====== MATERIAL TO PROCESS ======
-- ==== Sys2Proof/Machine/Accessor.lean ====
section
/-! DEFINITION. The accessor family: OUTL_ADDR, INL_DATA, OUTL_DATA, CFGRD and CFGWR (40_accessor.md). -/

namespace Sys2Proof.Machine

/-- OUTL_ADDR: stores any value whole; never refused (R111). -/
def execOutlAddr (data : Word) (s : State) : Host.Outcome State Fault Refusal :=
  .next (s.outlAddr data)

/-- INL_DATA: refused while CA[31] = 0 (R112, R114). The value returned to the issuing agent is in the TR record (log 16). -/
def execInlData (s : State) : Host.Outcome State Fault Refusal :=
  .next (if s.dataEnabled then s.inlData else s.refusePort inlDataDesc 0)

/-- OUTL_DATA: refused while CA[31] = 0 (R113, R114). -/
def execOutlData (data : Word) (s : State) : Host.Outcome State Fault Refusal :=
  .next (if s.dataEnabled then s.outlData data else s.refusePort outlDataDesc data)

/-- CFGRD's pseudocode (R118). -/
def progCfgrd (bus : Bus) (dev : Dev) (fn : Fn) (off : Off) : Prog :=
  .rd bus dev fn off fun v => .ret fun _ => .u32 v

/-- CFGWR's pseudocode (R119). -/
def progCfgwr (bus : Bus) (dev : Dev) (fn : Fn) (off : Off) (val : Word) : Prog :=
  .wr bus dev fn off (.value val) <| .ret fun _ => .unit

/-- CFGRD (R118). -/
def execCfgrd (bus : Bus) (dev : Dev) (fn : Fn) (off : Off) (s : State) : Host.Outcome State Fault Refusal :=
  .next ((progCfgrd bus dev fn off).run s)

/-- CFGWR (R119). -/
def execCfgwr (bus : Bus) (dev : Dev) (fn : Fn) (off : Off) (val : Word) (s : State) :
    Host.Outcome State Fault Refusal :=
  .next ((progCfgwr bus dev fn off val).run s)

end Sys2Proof.Machine
end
======
WHAT IS REQUIRED — Repeat exactly the lines of the records from the one containing "(R113, R114). -/" to the last, and include no line outside that stretch.

TASK ANSWER —
/-- OUTL_DATA: refused while CA[31] = 0 (R113, R114). -/
def execOutlData (data : Word) (s : State) : Host.Outcome State Fault Refusal :=
  .next (if s.dataEnabled then s.outlData data else s.refusePort outlDataDesc data)

/-- CFGRD's pseudocode (R118). -/
def progCfgrd (bus : Bus) (dev : Dev) (fn : Fn) (off : Off) : Prog :=
  .rd bus dev fn off fun v => .ret fun _ => .u32 v

/-- CFGWR's pseudocode (R119). -/
def progCfgwr (bus : Bus) (dev : Dev) (fn : Fn) (off : Off) (val : Word) : Prog :=
  .wr bus dev fn off (.value val) <| .ret fun _ => .unit

/-- CFGRD (R118). -/
def execCfgrd (bus : Bus) (dev : Dev) (fn : Fn) (off : Off) (s : State) : Host.Outcome State Fault Refusal :=
  .next ((progCfgrd bus dev fn off).run s)

/-- CFGWR (R119). -/
def execCfgwr (bus : Bus) (dev : Dev) (fn : Fn) (off : Off) (val : Word) (s : State) :
    Host.Outcome State Fault Refusal :=
  .next ((progCfgwr bus dev fn off val).run s)

end Sys2Proof.Machine
end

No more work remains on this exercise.